DeFi will disrupt banks in the future.

Institutional investors have demonstrated their faith in cryptocurrencies, with the majority investing in Bitcoins, while ethereum and decentralized finance (DeFi) are gaining traction.

Cointelegraph spoke with a few bank CEOs and executives to learn their perspectives on the growth of the blockchain industry and how traditional financial institutions are adjusting to the changes.

Siam Commercial Bank, Thailand's oldest commercial bank, focuses on DeFi for its current digital asset push to address the projected disruption in the financial transaction industry.

DeFi, or decentralized financing, is a blockchain-based type of finance that eliminates the interference of traditional financial instruments favouring intelligent contracts on blockchains, the most common is Ethereum. However, Thailand's authorities prefer a hybrid kind of DeFi, combining the standards and efficiency of traditional banking with the security and cost-cutting features of a decentralized protocol.

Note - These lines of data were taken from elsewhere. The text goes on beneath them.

/-- A request kept by its source (spec/27_fabric.md R448, R449). -/
structure Request where
  seq   : Nat
  kind  : Nat                   -- R447
  core  : Nat
  op    : Nat                   -- the access or command it serves
  addr  : Nat
  sends : Nat := 1
  timer : Nat := 0
  pkt   : Packet
  quiet : Bool := false         -- a write whose bytes are counted with its command's remainder (spec/09_engine_isa.md R214)
  replied : Bool := false       -- its reply has come; it takes effect here in SEQ order
  data  : List Byte := []       -- the reply's payload
  err   : Bool := false         -- the reply reports an error, or the request has failed
  deriving DecidableEq, Repr

/-- A delivery context at its source (spec/27_fabric.md R448). -/
structure Ctx where
  core   : Nat                  -- source core, or 192 + die for a clearing engine
  tenant : Nat
  dest   : Nat
  ctx    : Nat
  next   : Nat := 0
  reqs   : List Request := []
  acked  : Nat := 0             -- every SEQ below it has taken effect and been acknowledged
  idle   : Nat := 0             -- cycles with no packet sent
  pushed : List Nat := []       -- reduction pushes of it that the switch has taken, by SEQ (R323, R453)
  deriving DecidableEq, Repr

/-- A delivery context at its target (spec/27_fabric.md R448, R449). -/
structure Target where
  src   : Nat
  ctx   : Nat
  next  : Nat := 0
  early : List Packet := []     -- held arrivals
  replies : List (Nat × Packet) := []  -- kept replies by SEQ
  part  : List Byte := []       -- a clearing message whose last packet has not come
  closing : Bool := false       -- its source has closed it, and a kept reply is not yet acknowledged (R452)
  deriving DecidableEq, Repr

/-- A flit: its sequence number, the packet it belongs to, whether it is the packet's last, its bits. -/
structure Flit where
  seq  : Nat
  last : Bool
  bits : List Byte
  link : Nat := 0               -- the live link it is striped to (spec/19_compression.md R359)
  deriving DecidableEq, Repr

/-- A fabric port (spec/27_fabric.md R443, spec/19_compression.md R356 to R361). -/
structure Port where
  en     : Bool := false
  ue     : Bool := false        -- MODE
  live   : Nat := 0             -- LIVE bits
  st     : Nat := 0             -- STATE
  retrains : Nat := 0
  fails  : Nat := 0             -- consecutive failed trainings
  slotLimit : Nat := 0          -- PORTSW
  txTab  : FMap (List Nat) := []   -- coding tables that differ from reset, per channel
  rxTab  : FMap (List Nat) := []
  txSeq  : Nat := 0
  rxSeq  : Nat := 0             -- next expected
  retry  : List Flit := []      -- sent and not acknowledged
  window : List Flit := []      -- held early arrivals
  part   : List Byte := []      -- accepted flits of a packet not yet whole
  waiting : List Packet := []   -- packets to send, not yet coded
  unacked : List Packet := []   -- packets sent and not seen acknowledged, oldest first
  gap    : Bool := false        -- a gap is being waited on
  gapAge : Nat := 0             -- port cycles the gap has lasted (R360)
  failed : Bool := false        -- a flit failed its link check and a retry request for it is due (R360)
  discards : Nat := 0
  drops  : Nat := 0
  wantRetry : Option Nat := none  -- retry request to send: next expected number
  full   : List Nat := []       -- virtual channels without credit at the next hop (R447)
  deriving DecidableEq, Repr

/-- A reduction slot or a root's accumulation (spec/21_collectives.md R380, R381). -/
structure Slot where
  tenant : Nat
  group  : Nat
  stream : Nat
  seq    : Nat
  chunk  : Nat
  dtype  : Nat
  size   : Nat
  op     : Nat
  elems  : Nat
  atRoot : Bool := false        -- forwarded: the root's accumulation, or, of a root elsewhere, only who has gone on to it
  root   : Nat                  -- rank of its root (spec/21_collectives.md R379)
  age    : Nat := 0             -- cycles since its first contribution (R381)
  bitmap : List Nat := []       -- ranks that have contributed
  acc    : FMap Int := []       -- per element, in units of 2^-160
  nan    : List Nat := []
  pinf   : List Nat := []
  ninf   : List Nat := []
  deriving DecidableEq, Repr

/-- A contribution on its way to a slot or root (spec/21_collectives.md R379, R381). -/
structure Push where
  tenant : Nat
  group  : Nat
  stream : Nat
  seq    : Nat
  chunk  : Nat
  rank   : Nat
  dtype  : Nat
  size   : Nat                  -- group size
  op     : Nat
  root   : Nat                  -- rank of the slot chunk's root (R379)
  data   : List Byte
  deriving DecidableEq, Repr

/-- A group handle (spec/21_collectives.md R368). -/
structure CGroup where
  handle : Nat
  tenant : Nat
  members : List (Nat × Nat)    -- device, die, in rank order
  lost   : Bool := false        -- a member has been lost (R383)
  deriving DecidableEq, Repr

/-- A residual-object descriptor (spec/21_collectives.md R373). -/
structure Resid where
  handle : Nat
  tenant : Nat
  nstream : Nat
  nrole  : Nat
  elems  : Nat
  base   : Nat
  pages  : List Nat := []       -- physical pages of 64 KiB the hypervisor recorded (spec/26_faults_checkpoint.md R436)
  deriving DecidableEq, Repr

/-- One compute die's shared units. -/
structure Die where
  ltlb   : List Tlb := []
  queue  : List Coll := []      -- posted collectives not yet started (R255)
  procs  : FMap Clear := []
  counts : FMap Nat := []       -- collectives posted, by key of tenant, group and STREAM (R369)
  held   : List Held := []
  freplay : Nat := 0x4000
  fquiet : Nat := 0x10000
  freplays : Nat := 16
  answers : Bool := true
  halted : Bool := false        -- the die has stopped: nothing of it runs or writes (R383)
  ev     : FMap Nat := []       -- event counters: 0 to 15 EVSEL, 16 to 31 EVCNT, 32 EVCTL
  deriving DecidableEq, Repr

/-- The mint (spec/28_system.md R459 to R462). -/
structure Mint where
  meas   : FMap Nat := []       -- MEAS0 to MEAS7, 256 bits each
  stat   : Nat := 0             -- MINTSTAT
  step   : Nat := 1             -- boot step of R460
  locked : Bool := false
  stopped : Bool := false       -- boot has stopped at an image whose signature failed (R460)
  images : FMap (List Byte) := []   -- the bytes of installed images 2 and 3: the clearing ROM's shadow, the port controllers' firmware
  supBase : Nat := 0            -- where the installed supervisor lies, and its length
  supLen : Nat := 0
  installed : List Nat := []    -- images installed: 0 boot firmware, 1 supervisor, 2 clearing ROM, 3 fabric firmware
  boots  : Nat := 0             -- boot count
  queue  : List (Nat × Nat) := []  -- waiting requests: the way each came (0 mailbox, 1 management port), its nonce
  latched : Option (Nat × Nat × FMap Nat) := none  -- the report in hand: its way, its nonce and MEAS as latched
  reports : List (Nat × Nat) := []  -- reports given: way, and bytes 0x000 to 0x15F
  busy   : List (Nat × Nat) := []  -- requests answered BUSY: the way each came and went, its nonce (R461)
  deriving DecidableEq, Repr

Siam Commercial Bank's digital currency initiative was launched in February by 10X, the bank's venture arm, with a $50 million seed investment that has already grown to $110 million. The blockchain and DeFi fund, at $110 million, is about half the size of the SCB 10X's $220 million venture capital fund.

Rachid Ajaja, CEO of AllianceBlock, finds parallels between the current blockchain ecosystem and the growth of fintech businesses delivering services via APIs that connect with the banking system. "We will see precisely the same scenario with the bridging of DeFi and financial institutions, and piece by bit, legacy systems will change," Ajaja told Cointelegraph, adding:

"I am convinced that DeFi will utterly upend the global financial system since everything done in conventional finance can be repeated in DeFi at a cheaper cost, with less need for a middleman, new opportunities, and expanded new income sources." "It's just a question of time."

According to Craig Russo, director of innovation at the nonfungible token vault and marketplace protocol PolyientX, financial institutions would most likely embrace open-access protocols while leveraging DeFi technology.

"A major objective of the DeFi movement is to restructure the present economic system to align better incentive structures, which may eventually conflict with the interests of some institutions while opening the way to a new generation of fintech innovation," Russo noted.

In June, the World Economic Forum published a policy toolbox for fair and efficient DeFi laws. The equitable element offers entrepreneurs a reasonable opportunity to be disadvantaged by strict regulatory regulations.